中文

Part 1

Establish the Contract

A complex agent becomes legible when every actor speaks typed runtime language.

Chapter 1: The Architectural Bet: Agent as a Bounded Operating System

Reading Contract: Use this chapter to name Codex as a bounded operating system. Track the operation/event boundary, layered authority, and the three histories before looking at any specific client.

Bounded agent operating-system map separating client surfaces, typed protocol, session runtime, authority gates, sandboxing, and rollout evidence
Codex is easier to understand as a bounded operating environment: client surfaces, typed protocol, session runtime, authority, sandboxing, and rollout all have separate owners.

Source boundary: named files, types, functions, tests, schemas, and request or event shapes are verified source only where this chapter links to the pinned Codex commit or its Source Map.
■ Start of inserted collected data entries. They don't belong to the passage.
-- ==== Sys2Proof/Machine/Ops.lean ====
section
/-!
DEFINITION. The named operations over the register file, the memories and the event router, which every meaning
is written over. The register file and the memories change through `wr` and `memPut` alone, so that both keep
their canonical form.
-/

namespace Sys2Proof.Machine

/-! ### Registers -/

/-- The value a register holds. -/
def rd (a : Nat) (s : State) : Word := tget regReset s.regs a

/-- Write a register. -/
def wr (a : Nat) (v : Word) (s : State) : State := { s with regs := tset regReset s.regs a v }

/-- The value of field `f` of the page or block at `b`. -/
def fget (b : Nat) (f : Fld) (s : State) : Nat := bitsOf (rd (b + f.off) s) f.lo f.w

/-- Write `v` to field `f` of the page or block at `b`. -/
def fset (b : Nat) (f : Fld) (v : Nat) (s : State) : State :=
  wr (b + f.off) (bitsPut (rd (b + f.off) s) f.lo f.w v) s

/-- A one-bit field reads 1. -/
def fis (b : Nat) (f : Fld) (s : State) : Bool := fget b f s == 1

/-- A two's complement field. -/
def fgetS (b : Nat) (f : Fld) (s : State) : Int := signedOf f.w (fget b f s)

/-- Write a number to a two's complement field. -/
def fsetS (b : Nat) (f : Fld) (v : Int) (s : State) : State := fset b f (fieldOfInt f.w v) s

/-- The largest value of a field. -/
def Fld.top (f : Fld) : Nat := 2 ^ f.w - 1

/-- Count one up in a counter that saturates. -/
def fcount (b : Nat) (f : Fld) (s : State) : State := fset b f (satAdd f.top (fget b f s) 1) s

/-- Count `k` up in a counter that saturates. -/
def fcountBy (b : Nat) (f : Fld) (k : Nat) (s : State) : State := fset b f (satAdd f.top (fget b f s) k) s

/-- Count one up in a counter that wraps. -/
def fnext (b : Nat) (f : Fld) (s : State) : State := fset b f (fget b f s + 1) s

/-- The 64-bit quantity whose low half stands at `a` (R3). -/
def rd64 (a : Nat) (s : State) : Word64 := Word64.ofHalves (rd a s) (rd (a + 4) s)

/-- Write a 64-bit quantity (R3). -/
def wr64 (a : Nat) (v : Word64) (s : State) : State := wr (a + 4) v.high (wr a v.low s)

/-- The 48-bit index whose low half stands at `a` and whose bits 47:32 stand in bits 15:0 of the next register. -/
def rd48 (a : Nat) (s : State) : Nat := (rd a s).toNat + bitsOf (rd (a + 4) s) 0 16 * 2 ^ 32

/-- Write a 48-bit index. -/
def wr48 (a v : Nat) (s : State) : State :=
  wr (a + 4) (bitsPut (rd (a + 4) s) 0 16 (v / 2 ^ 32)) (wr a (BitVec.ofNat 32 v) s)

/-- Write `n` successive registers from address `a` with the words of `l`. -/
def wrList (a : Nat) : List Word → State → State
  | [], s => s
  | w :: r, s => wrList (a + 4) r (wr a w s)

/-- The `n` successive registers from address `a`. -/
def rdList (a : Nat) (n : Nat) (s : State) : List Word := (List.range n).map fun k => rd (a + 4 * k) s

/-- The octets of `n` successive registers from address `a`, as the register layouts number them. -/
def rdBytes (a : Nat) (n : Nat) (s : State) : List Byte := (rdList a n s).flatMap fun w => leBytes 4 w.toNat

/-- Octets as registers, four in each, the first in bits 7:0. -/
def wordsOfBytes : List Byte → List Word
  | [] => []
  | a :: b :: c :: d :: r => BitVec.ofNat 32 (ofLeBytes [a, b, c, d]) :: wordsOfBytes r
  | l => [BitVec.ofNat 32 (ofLeBytes l)]

/-- The registers whose address satisfies `p` return to their reset values (R579, R656). -/
def resetRegs (p : Nat → Bool) (s : State) : State := { s with regs := tkeep (fun a => !p a) s.regs }

/-- The register file is in canonical form. -/
def Registers.wf (s : State) : Bool := twf regReset s.regs

/-! ### Memories -/

/-- The power domain whose loss takes an octet's content with it; 0, which never loses power, for the ROM and the
flash (R578). -/
def memDomain (a : Nat) : Nat :=
  if a < 0x01000000 then 0
  else if a < 0x01080000 then 2
  else if a < 0x10000000 then 0
  else if a < 0x10080000 then 4 + (a - 0x10000000) / 0x40000
  else if a < 0x20C00000 then 10 + (a - 0x20000000) / 0xC0000
  else if a < 0x40000000 then 28
  else 29

/-- What an octet that nothing has written reads as: the ROM as the unit holds it, erased flash and the erased
licence memory 0xFF, every RAM 0 as the clear at release leaves it (R537, R661), and a free octet where the RAM has
lost its content since (R579). -/
def memInit (noise : Tbl Nat) (a : Nat) : Byte :=
  if a < 0x40000 then Config.romByte a
  else if 0x08000000 ≤ a ∧ a < 0x0C000000 then 0xFF
  else match tget (fun _ => 0) noise (memDomain a) with
    | 0 => 0
    | n + 1 => Config.freeByte ((n * 2 ^ 32 + a) * 2 + 1)

/-- The memories, and the record of which RAMs lost their content, are in canonical form. -/
def Memory.wf (s : State) : Bool := twf (fun _ => 0) s.noise && twf (memInit s.noise) s.mem

/-- An octet of memory. -/
def memGet (a : Nat) (s : State) : Byte := tget (memInit s.noise) s.mem a

/-- Write an octet of memory. -/
def memPut (a : Nat) (v : Byte) (s : State) : State := { s with mem := tset (memInit s.noise) s.mem a v }

/-- `n` octets from address `a`. -/
def memBytes (a n : Nat) (s : State) : List Byte := (List.range n).map fun k => memGet (a + k) s

/-- Write octets from address `a` on. -/
def memWrite (a : Nat) : List Byte → State → State
  | [], s => s
  | b :: r, s => memWrite (a + 1) r (memPut a b s)

/-- The little-endian number of `n` octets at `a`. -/
def memNat (a n : Nat) (s : State) : Nat := ofLeBytes (memBytes a n s)

/-- Every octet of a range returns to what an unwritten octet reads. -/
def memClear (p : Nat → Bool) (s : State) : State := { s with mem := tkeep (fun a => !p a) s.mem }

/-- The RAM of domain `d` holds tag `n`: 0 cleared, else lost with that number (R579, R661). -/
def memMark (d n : Nat) (s : State) : State :=
  { s with
    mem := tkeep (fun a => memDomain a != d) s.mem
    noise := tset (fun _ => 0) s.noise d n }

/-! ### Free values -/

/-- The next free number, a value that the spec leaves open. -/
def freeNat (s : State) : Nat := Config.freeNat s.freeCtr

/-- The state after one free value is drawn. -/
def drawFree (s : State) : State := { s with freeCtr := s.freeCtr + 1 }

/-- `n` free octets. -/
def freeBytes (n : Nat) (s : State) : List Byte :=
  (List.range n).map fun k => Config.freeByte ((s.freeCtr * 65536 + k) * 2)

/-! ### Bus responses -/

/-- The transaction is answered with data. -/
def respond (w : Word64) (s : State) : State := { s with bus := { s.bus with resp := .data w } }

/-- The transaction is answered with a register's value. -/
def respondWord (w : Word) (s : State) : State := respond (w.setWidth 64) s

/-- The store is acknowledged. -/
def acknowledge (s : State) : State := { s with bus := { s.bus with resp := .ack } }

/-! ### The event router (R455, R456) -/

/-- EVT_ROUTE[e] (R214, R461). -/
def evtRoute (e : Nat) (s : State) : Word := rd (0x40081000 + 4 * e) s

/-- What destination `d` holds. -/
def destGet (d : Nat) (s : State) : Dest := tget (fun _ => ({} : Dest)) s.rooms.dests d

/-- Set what destination `d` holds. -/
def destSet (d : Nat) (v : Dest) (s : State) : State :=
  { s with rooms := { s.rooms with dests := tset (fun _ => ({} : Dest)) s.rooms.dests d v } }

/-- A number put into a rising list without repeats. -/
def insertNat (n : Nat) : List Nat → List Nat
  | [] => [n]
  | m :: r => if n = m then m :: r else if n < m then n :: m :: r else m :: insertNat n r

/-- Event `e` becomes pending at destination `d`; one already pending is merged (R456). -/
def pendAt (e d : Nat) (s : State) : State :=
  destSet d { destGet d s with pend := insertNat e (destGet d s).pend } s

/-- The destinations of a routing entry (R456): 0–2 the Steward and the link cores, 3 + r room r. -/
def routeDests (w : Word) : List Nat :=
  ((List.range 3).filter fun k => bitOf w k) ++
    (if bitsOf w 3 4 = 0 then [] else [3 + bitsOf w 8 8])

/-- Raise event `e`: it becomes pending at each destination its entry names, or is discarded when unrouted. -/
def raiseEvt (e : Nat) (s : State) : State :=
  (routeDests (evtRoute e s)).foldl (fun t d => pendAt e d t) s

/-- Set a flag, raising event `e` when it changes from 0 to 1. -/
def note (b : Nat) (f : Fld) (e : Nat) (s : State) : State :=
  if fis b f s then s else raiseEvt e (fset b f 1 s)

/-! ### Initiators and rooms -/

/-- The processor with number `k`. -/
def coreGet (k : Nat) (s : State) : CoreCtx := tget coreReset s.rooms.cores k

/-- Set the processor with number `k`. -/
def coreSet (k : Nat) (c : CoreCtx) (s : State) : State :=
  { s with rooms := { s.rooms with cores := tset coreReset s.rooms.cores k c } }

/-- The ledger entry of a room. -/
def ledgerGet (r : Nat) (s : State) : Option LedgerEntry := tget ledgerReset s.rooms.ledger r

/-- Set the ledger entry of a room. -/
def ledgerSet (r : Nat) (e : Option LedgerEntry) (s : State) : State :=
  { s with rooms := { s.rooms with ledger := tset ledgerReset s.rooms.ledger r e } }

/-- The block that holds LEDG_COREc of application core `c`. -/
def coreReg (c : Nat) : Nat := 0x40070000 + 4 * c

/-- The room resident on application core `c`; none while it is parked (R441). -/
def residentOn (c : Nat) (s : State) : Option Nat :=
  if fis (coreReg c) Reg.LEDG_CORE.PARKED s then none else some (fget (coreReg c) Reg.LEDG_CORE.ROOM s)

/-- The room whose number an initiator's transactions carry (R16, R646). -/
def roomOf (i : Init) (s : State) : Nat :=
  match i with
  | .steward => 0
  | .linkCore _ => 0
  | .appCore c => (residentOn c.toNat s).getD 0
  | .debug =>
    if fget 0x40150000 Reg.DBG_STAT.STATE s = 3 ∧ bitOf (BitVec.ofNat 32 (fget 0x40150000 Reg.DBG_STAT.SCOPE s)) 7
    then bitsOf (BitVec.ofNat 32 (fget 0x40150000 Reg.DBG_STAT.SCOPE s)) 8 6 else 0

/-- The application core on which a room is resident (R441). -/
def residentCore (r : Nat) (s : State) : Option Nat :=
  (List.range 4).find? fun c => residentOn c s == some r

/-- The block that holds LEDG_RSTAT[r]. -/
def rstat (r : Nat) : Nat := 0x40070000 + 4 * r

/-- The room is suspended (R451). -/
def isSuspended (r : Nat) (s : State) : Bool := fis (rstat r) Reg.LEDG_RSTAT.SUSP s

/-! ### Power domains (R578) -/

/-- Power domain `p` is on: bit `p` of PWR_DOM0–2 (R600). -/
def pdOn (p : Nat) (s : State) : Bool := bitOf (rd (0x400F0028 + 4 * (p / 32)) s) (p % 32)

/-- Turn power domain `p` on or off. -/
def pdSet (p : Nat) (on : Bool) (s : State) : State :=
  wr (0x400F0028 + 4 * (p / 32)) (bitsPut (rd (0x400F0028 + 4 * (p / 32)) s) (p % 32) 1 (ofBool on)) s

end Sys2Proof.Machine
end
Broader architecture terms such as “runtime”, “owner”, “projection”, and “contract” are surrounding contract inference from those visible anchors, not claims about OpenAI service internals.

The preface argued that Codex is interesting because it turns a language model product into a system: a local agent that can receive intent, preserve state, call tools, enforce policy, and report evidence. This chapter names the architectural bet behind that system. Codex treats the agent as a bounded operating system: not an operating system for a machine, but a runtime that schedules work, mediates authority, records facts, and exposes stable contracts to several clients.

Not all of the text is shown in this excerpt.